namespace Sys2Proof.Machine

/-! ### Host and peer accesses to device memory (R336, R397, R399, R402) -/

/-- A partition-relative run cut where its homes change. -/
def Part.pieces (p : Part) (addr n : Nat) : List (Nat × Nat) :=
  (chunks (BitVec.ofNat 64 addr) n).map fun (c : DWord × Nat) => (p.hbm c.1.toNat, c.2)

/-- Whether a run lies in a partition's memory. -/
def Part.covers (p : Part) (addr n : Nat) : Bool := addr + n ≤ p.size * 2 ^ 36

/-- A read performed at the homes and completed, or aborted. -/
def State.serveRead (s : State) (ps : List (Nat × Nat)) : State :=
  let (s, bs) := ps.foldl (fun (r : State × List Byte) (p : Nat × Nat) =>
    let (s, b) := r.1.homeRead p.1 p.2
    (s, r.2 ++ b)) (s, [])
  if ps.any fun (p : Nat × Nat) => s.isBad p.1 p.2 then (s.send (.msix 0)).send .aborted else s.send (.completion bs)

/-- A write performed at the homes. -/
def State.serveWrite (s : State) (ps : List (Nat × Nat)) (bs : List Byte) : State :=
  (ps.foldl (fun (r : State × List Byte) (p : Nat × Nat) =>
    (r.1.homeWrite p.1 (r.2.take p.2), r.2.drop p.2)) (s, bs)).1

def State.partAt (s : State) (base : Nat) : Option Part := s.parts.find? fun p => p.base == base

/-- The key of host or CXL memory: bits [51:0] of its physical address (R336). -/
def sysKey (mem : BitVec 2) (addr : Nat) : Nat := (if mem == 2 then cxlBase else hostBase) + addr % 2 ^ 52

/-- The host's own write of its memory: the device gives up what it holds of the lines (R152, R398). -/
def State.hostWrite (s : State) (key : Nat) (bs : List Byte) : State :=
  (if bs.isEmpty then [] else linesOf key bs.length).foldl State.snoop (s.putMem key bs)

/-! ### Pages of registers (R347, R349, R354, R370, R385, R398) -/

/-- Byte `i` of a number. -/
def byteOf (v i : Nat) : Byte := BitVec.ofNat 8 (v / 2 ^ (8 * i))

/-- Bits of a table as a number. -/
def bitsNum (n : Nat) (p : Nat → Bool) : Nat := (List.range n).foldl (fun v i => if p i then v + 2 ^ i else v) 0

def QSt.code : QSt → Nat
  | .disabled => 0
  | .ready => 1
  | .pending => 2
  | .mapped => 3
  | .waiting => 4
  | .faulted => 5
  | .resetting => 6

/-- The 128 bytes of a queue's entry (R347). -/
def Queue.entryBytes (x : Queue) : List Byte :=
  leBytes 8 x.ring.toNat ++ [x.logSize, byteOf (x.prio.toNat + if x.preemptible then 8 else 0) 0] ++ leBytes 2 x.gen.toNat ++
    leBytes 4 x.pasid.toNat ++ leBytes 8 x.ctx.toNat ++ leBytes 8 x.pilot.toNat ++ leBytes 2 x.pilotLen.toNat ++
    [byteOf x.st.code 0, x.reason] ++ leBytes 4 0 ++ leBytes 8 x.detail.toNat ++ leBytes 8 x.rdx.toNat ++
    leBytes 8 x.wrx.toNat ++ leBytes 8 x.sigBase.toNat ++ leBytes 4 x.sigLen.toNat ++ leBytes 4 x.launchLen.toNat ++
    leBytes 8 x.launchBase.toNat ++ leBytes 8 x.faultTime.toNat ++ leBytes 32 0

/-- The bytes of a mailbox (R370). -/
def Part.mailboxBytes (p : Part) : List Byte :=
  leBytes 8 p.mbBase.toNat ++ leBytes 8 p.mbLen.toNat ++ leBytes 4 p.mbWho.toNat ++ leBytes 4 0 ++ leBytes 8 p.mbBell.toNat ++
    leBytes 8 p.mbDone.toNat

/-- An entry of a chart window as it reads (R386): 0 for what is no unit of the partition, and no peer (R385). -/
def State.chartWord (s : State) (p : Part) (i : Nat) : Nat :=
  if (0x400 ≤ i && i < 0x500) || (i < 0x400 && s.ownsUnit p i) then
    let e := p.entry i
    e.phys.toNat + e.new.toNat * 2 ^ 24 + (if s.drained p i then 2 ^ 61 else 0) + e.st.toNat * 2 ^ 62
  else 0

/-- The registers of the status page that can be read: where each begins, its size, its value (R354). BUSY reads 0: a command
is done in the step that writes it. -/
def State.statusRegs (s : State) : List (Nat × Nat × Nat) :=
  let m := s.mapper
  [(0x0000, 4, s.slotsInUse), (0x0004, 4, m.pressure.toNat), (0x0008, 4, m.stale.toNat), (0x000C, 4, m.droppedResume.toNat),
    (0x001C, 4, m.suspendDone.toNat), (0x0024, 4, m.mapResult.toNat),
    (0x0408, 4, m.devPend.toNat),
    (0x0600, 512, bitsNum s.queues.length fun q => (s.queue q).st == .pending),
    (0x0800, 512, bitsNum m.qPend.length fun q => tget false m.qPend q)] ++
  (List.range 12).map (fun b => (0x0040 + 4 * b, 4, (tget 0 m.assist b).toNat)) ++
  (List.range 4).map (fun k => (0x0400 + 2 * k, 2, (tget 0 m.devVec k).toNat)) ++
  (m.qVec.zipIdx.map fun (v : Half × Nat) => (0x1000 + 2 * v.2, 2, v.1.toNat))

def State.statusByte (s : State) (off : Nat) : Byte :=
  match s.statusRegs.find? fun (r : Nat × Nat × Nat) => r.1 ≤ off && off < r.1 + r.2.1 with
  | some (a, _, v) => byteOf v (off - a)
  | none => 0

/-- A byte of a page of registers; reserved ones read 0. -/
def State.ioByte (s : State) (off : Nat) : IoPage → Byte
  | .notify q => if off < 8 then byteOf (s.queue q).wrx.toNat off else 0
  | .queueEntry q => (s.queue q).entryBytes.getD off 0
  | .mailbox part => (match s.partAt part with | some p => p.mailboxBytes.getD off 0 | none => 0)
  | .chart part => (match s.partAt part with | some p => byteOf (s.chartWord p (off / 8)) (off % 8) | none => 0)
  | .status => s.statusByte off

/-- Whether a byte is one of a register that is only written: what it reads as, the spec does not say (log entry 70). -/
def writeOnly (off : Nat) : IoPage → Bool
  | .notify _ => 8 ≤ off && off < 16
  | .status => (0x10 ≤ off && off < 0x14) || (0x18 ≤ off && off < 0x1C) || (0x20 ≤ off && off < 0x24)
  | _ => false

◇ ◇ ◇

EXERCISE AIM: Count of lines holding the string "what": please work it out for the entries above and give the number alone.

FINISHED TASK: 3